[Problem to work on]:
A verbatim reproduction of the lines below, from the line containing "def State.endSwitch (s" through the line containing "lost (R341). -/", both ends included, is the whole required output.

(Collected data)
-- ==== Sys2Proof/Machine/Firmware.lean ====
section
/-! DEFINITION. Porch processors: switchover, restart, and firmware loads (R340 to R342, R349, R350). -/

namespace Sys2Proof.Machine

/-! ### Loss and switchover (R341, R342) -/

/-- A lost processor; the third loss within 24 operating hours retires it. -/
def State.loseProc (s : State) (q : Side) : State :=
  let p := s.proc q
  let l := s.pwr.opsec :: within24h p.losses s.pwr.opsec
  if l.length < 3 then s.setProc q { st := .lost, losses := l }
  else (s.setProc q { st := .retired, losses := l }).retireBit (14 + sideNat q)

/-- A cache entry of a command that has not ended becomes LOST; `keep`: the one that survives. -/
def loseEntry (keep : Nat) (e : CacheEntry) : CacheEntry :=
  if e.done.isNone && e.op != keep then { e with done := some (stLost, []) } else e

def Session.loseRunning (v : Session) (keep : Nat) : Session :=
  { v with cache := v.cache.map (loseEntry keep) }

/-- What a switchover ends in the porch. -/
def State.dropPorchWork (s : State) : State :=
  let s1 := ((s.abandonLoad fun _ => true).loseRun).setCal none
  { s1 with por := { s1.por with streams := [], boxes := [] } }

/-- Processor `q` becomes active: from the mirror, or afresh. -/
def State.takeOver (s : State) (q : Side) (cause keep : Nat) (mirror : Bool) : State :=
  let s1 := s.dropPorchWork
  let sessions := if mirror then s1.por.sessions.map fun e =>
      (e.1, e.2.map fun (v : Session) => v.loseRunning keep)
    else []
  let epoch := s1.por.epoch % 255 + 1
  let s2 := { s1 with por := { s1.por with active := q, sessions := sessions, epoch := epoch } }
  let s3 := s2.setProc q { s2.proc q with st := .active }
  ((s3.post (.arpAnnounce 0 (s3.por.h1.take 4))).post (.arpAnnounce 1 (s3.por.h2.take 4))).record 0x0B01 2
    [BitVec.ofNat 8 (sideNat q), BitVec.ofNat 8 epoch, BitVec.ofNat 8 cause]

/-- The operation of a FIRMWARE_SWITCH in progress ends. -/
def State.endSwitch (s : State) (status : Nat) : State :=
  match s.por.fw with
  | none => s
  | some f =>
    let s1 := { s with por := { s.por with fw := none } }
    match f.phase with
    | .switching _ _ _ => s1.finish f.op status
    | _ => s1

/-- Both processors are out: nobody answers, and no mirror is left. The record that R250 asks for is a
SWITCHOVER whose active processor and epoch are those that stay (DESIGN CHOICE, log 89). -/
def State.porchOut (s : State) (cause : Nat) : State :=
  let s1 := s.dropPorchWork
  ({ s1 with por := { s1.por with sessions := [] } }).record 0x0B01 2
    [BitVec.ofNat 8 (sideNat s1.por.active), BitVec.ofNat 8 s1.por.epoch, BitVec.ofNat 8 cause]

/-- The active processor is lost (R341). -/
def State.loseActive (s : State) (cause : Nat) : State :=
  let old := s.por.active
  let new := otherSide old
  match (s.proc new).st with
  | .standby => ({ s.loseProc old with por := { (s.loseProc old).por with fw := none } }).takeOver new cause 0 true
  | .updating => ((s.endSwitch stFault).loseProc old).takeOver new cause 0 true
  | .restarting => (s.loseProc old).porchOut cause
  | _ => ((s.endSwitch stFault).loseProc old).porchOut cause

/-- SWITCHOVER: the active processor has failed, or the standby has stopped (R341, R342). -/
def execSwitchover (p : ProcStop) (s : State) : Host.Outcome State Fault Refusal :=
  .next <|
    if !s.porchUp || s.inLoader then s
    else
      match p with
      | .active cause => s.loseActive cause
      | .standby =>
        if (s.proc (otherSide s.por.active)).st = .standby then s.loseProc (otherSide s.por.active) else s

/-! ### Firmware loads (R349) -/

def State.bankPtr (s : State) : Side → Nat
  | .a => s.nv.bankA
  | .b => s.nv.bankB

def State.setBankPtr (s : State) (q : Side) (b : Nat) : State :=
  match q with
  | .a => { s with nv := { s.nv with bankA := b } }
  | .b => { s with nv := { s.nv with bankB := b } }

/-- Writes the bank not in use of a processor. -/
def State.putSpare (s : State) (q : Side) (v : FwBank) : State :=
  let k := 2 * sideNat q + (1 - s.bankPtr q)
  { s with nv := { s.nv with banks := Tab.set .shipped s.nv.banks k v } }

/-- The loader that serves the FIRMWARE commands. -/
def State.fwLoader (s : State) : Bool := s.inLoader && decide (s.pwr.result = 2)

/-- The processors whose spare banks a load writes. -/
def State.fwTargets (s : State) : List Side :=
  if s.inLoader then [.a, .b] else [otherSide s.por.active]

/-- A load or a switch is in progress. -/
def FwLoad.busy (f : FwLoad) : Bool :=
  match f.phase with
  | .checked _ _ => false
  | _ => true

def State.fwBegin (s : State) (len : Nat) : Answer :=
  if 4194304 < len then (s, stArg, [])
  else if s.inLoader && !s.fwLoader then (s, stState, [])
  else if !s.inLoader && decide ((s.proc (otherSide s.por.active)).st ≠ .standby) then (s, stState, [])
  else if (s.por.fw.map FwLoad.busy).getD false then (s, stBusy, [])
  else
    let f : FwLoad := { len := len, next := 0, phase := .loading, op := 0, data := [] }
    let blank : FwBank := { version := 0, rollback := 0, sound := false }
    let s1 := s.fwTargets.foldl (fun acc q => acc.putSpare q blank) s
    ({ s1 with por := { s1.por with fw := some f } }, stOk, [])

/-- A load in progress. -/
def State.fwLoading (s : State) : Option FwLoad := s.por.fw.filter fun f => decide (f.phase = .loading)

def State.fwChunk (s : State) (off : Nat) (data : List Byte) : Answer :=
  match s.fwLoading with
  | none => (s, stState, [])
  | some f =>
    match chunkFits f.data f.next f.len off data with
    | none => (s, stArg, [])
    | some false => (s, stOk, [])
    | some true =>
      let g := { f with data := f.data.writeList off data, next := off + data.length }
      ({ s with por := { s.por with fw := some g } }, stOk, [])

def State.fwEnd (s : State) (op : Nat) : Answer :=
  match s.fwLoading with
  | none => (s, stState, [])
  | some f =>
    let g : FwLoad := { f with phase := .checking, op := op }
    ({ s with por := { s.por with fw := some g } }, stAccepted, [])

/-- FIRMWARE kinds: under NO_FIRMWARE the loader serves them too (R343). -/
def fwKind (opcode : Nat) : Kind :=
  { opcode := opcode, level := .engineer, loader := true, opens := false }

/-- FIRMWARE_BEGIN. -/
def execFirmwareBegin (h : Hdr) (body : List Byte) (s : State) : Host.Outcome State Fault Refusal :=
  .next (s.request h (fwKind 0xB0) (body.length == 4) fun t _ => t.fwBegin (numAt body 0 4))

/-- FIRMWARE_CHUNK. -/
def execFirmwareChunk (h : Hdr) (body : List Byte) (s : State) : Host.Outcome State Fault Refusal :=
  .next (s.request h (fwKind 0xB1) (decide (5 ≤ body.length ∧ body.length ≤ 1004)) fun t _ =>
    t.fwChunk (numAt body 0 4) (body.drop 4))

/-- FIRMWARE_END: the checks begin. -/
def execFirmwareEnd (h : Hdr) (body : List Byte) (s : State) : Host.Outcome State Fault Refusal :=
  .next (s.request h (fwKind 0xB2) body.isEmpty fun t op => t.fwEnd op)

/-- The three checks of FIRMWARE_END: LENGTH, signature, ROLLBACK. -/
def State.fwGood (s : State) (f : FwLoad) (bytes : List Byte) : Bool :=
  decide (128 ≤ f.len ∧ f.next = f.len ∧ numAt bytes 12 4 = f.len ∧ s.rollback ≤ numAt bytes 8 1) &&
    edVerify (beBytes 32 Config.firmwareKey.toNat) (bytes.drop (f.len - 64)) (bytes.take (f.len - 64))

/-- Record FIRMWARE. -/
def State.fwRecord (s : State) (q : Side) (version : Word) (rollback status : Nat) : State :=
  s.record 0x0B03 2 ([BitVec.ofNat 8 (sideNat q)] ++ wordBytes version ++
    [BitVec.ofNat 8 rollback, BitVec.ofNat 8 status])

/-- FIRMWARE_CHECK_END: the checks of FIRMWARE_END are made. -/
def execFirmwareCheckEnd (s : State) : Host.Outcome State Fault Refusal :=
  .next <|
    match s.por.fw with
    | none => s
    | some f =>
      if f.phase ≠ .checking ∨ s.porchUp = false then s
      else
        let bytes := f.data.readList 0 f.len
        let v := wordAt bytes 4
        let r := numAt bytes 8 1
        let q := (s.fwTargets.head?).getD .a
        if s.fwGood f bytes then
          let s1 := s.fwTargets.foldl
            (fun acc x => acc.putSpare x { version := v, rollback := r, sound := true }) s
          let g : FwLoad := { f with phase := .checked v r, op := 0 }
          (({ s1 with por := { s1.por with fw := some g } }).fwRecord q v r stOk).finish f.op stOk
        else
          (({ s with por := { s.por with fw := none } }).fwRecord q v r stFault).finish f.op stFault

/-! ### FIRMWARE_SWITCH (R350) -/

def State.fwSwitch (s : State) (op : Nat) : Answer :=
  let q := otherSide s.por.active
  match s.por.fw with
  | none => (s, stState, [])
  | some f =>
    match f.phase with
    | .checked v r =>
      if !s.inLoader && decide ((s.proc q).st ≠ .standby) then (s, stState, [])
      else if s.cfg.load.isSome || s.cfg.running.isSome || s.cnv.cal.isSome || s.pwr.pfail then
        (s, stBusy, [])
      else
        let g : FwLoad := { f with phase := .switching v r false, op := op }
        let s1 := { s with por := { s.por with fw := some g } }
        (if s.inLoader then s1 else s1.setProc q { s1.proc q with st := .restarting }, stAccepted, [])
    | _ => (s, stState, [])

/-- FIRMWARE_SWITCH. -/
def execFirmwareSwitch (h : Hdr) (body : List Byte) (s : State) : Host.Outcome State Fault Refusal :=
  .next (s.request h (fwKind 0xB3) body.isEmpty fun t op => t.fwSwitch op)

/-- A processor has restarted on its new firmware or has failed to (R350 steps 1 to 4). Where the first one
fails nothing else changes: the checked load stands. -/
def State.switchRestart (s : State) (f : FwLoad) (v : Word) (r : Nat) (second : Bool) (q : Side) (ok : Bool) :
    State :=
  let done (t : State) (status : Nat) : State :=
    (({ t with por := { t.por with fw := none } }).fwRecord q v r status).finish f.op status
  if !ok then
    let u := done (s.setProc q { s.proc q with st := .standby }) stFault
    if second then u
    else { u with por := { u.por with fw := some { f with phase := .checked v r, op := 0 } } }
  else
    let s1 := s.setBankPtr q (1 - s.bankPtr q)
    if second then done (s1.setProc q { s1.proc q with st := .standby }) stOk
    else
      let old := s.por.active
      let g : FwLoad := { f with phase := .switching v r true }
      let s2 := s1.setProc old { s1.proc old with st := .updating }
      let s3 := s2.putSpare old { version := v, rollback := r, sound := true }
      let s4 := ({ s3 with por := { s3.por with fw := some g } }).takeOver q
        ((Config.freeWord s3.free).toNat % 256) f.op true
      s4.takeFree

/-- A processor that was lost boots: it stands by, or it becomes active where nobody answers. -/
def State.rejoin (s : State) (q : Side) : State :=
  let s1 := s.setUnit (procUnit q) (s.unit (procUnit q)).restarted
  if (s1.proc (otherSide q)).st = .active then s1.setProc q { s1.proc q with st := .standby }
  else (s1.takeOver q ((Config.freeWord s1.free).toNat % 256) 0 false).takeFree

/-- PROCESSOR_RESTART: a processor has restarted from ROM; `ok`: it boots and passes its self-test. -/
def execProcessorRestart (q : Side) (ok : Bool) (s : State) : Host.Outcome State Fault Refusal :=
  .next <|
    let p := s.proc q
    if !s.alive || !s.powered 1 then s
    else
      let load : Option (FwLoad × FwPhase) := s.por.fw.map fun f => (f, f.phase)
      match p.st, load with
      | .loader, some (_, .switching _ _ _) =>
        ((s.setBankPtr .a (1 - s.nv.bankA)).setBankPtr .b (1 - s.nv.bankB)).coldStart
      | .restarting, some (f, .switching v r false) =>
        let t := s.setUnit (procUnit q) (s.unit (procUnit q)).restarted
        if s.porchUp then t.switchRestart f v r false q ok
        else
          let u := if ok then t.setBankPtr q (1 - t.bankPtr q) else t
          ({ u with por := { u.por with fw := none } }).rejoin q
      | .updating, some (f, .switching v r true) =>
        (s.setUnit (procUnit q) (s.unit (procUnit q)).restarted).switchRestart f v r true q ok
      | .lost, _ =>
        if ok && s.bankOk q then s.rejoin q
        else (s.setProc q { p with st := .retired }).retireBit (14 + sideNat q)
      | _, _ => s

end Sys2Proof.Machine
end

[Exercise output]:
def State.endSwitch (s : State) (status : Nat) : State :=
  match s.por.fw with
  | none => s
  | some f =>
    let s1 := { s with por := { s.por with fw := none } }
    match f.phase with
    | .switching _ _ _ => s1.finish f.op status
    | _ => s1

/-- Both processors are out: nobody answers, and no mirror is left. The record that R250 asks for is a
SWITCHOVER whose active processor and epoch are those that stay (DESIGN CHOICE, log 89). -/
def State.porchOut (s : State) (cause : Nat) : State :=
  let s1 := s.dropPorchWork
  ({ s1 with por := { s1.por with sessions := [] } }).record 0x0B01 2
    [BitVec.ofNat 8 (sideNat s1.por.active), BitVec.ofNat 8 s1.por.epoch, BitVec.ofNat 8 cause]

/-- The active processor is lost (R341). -/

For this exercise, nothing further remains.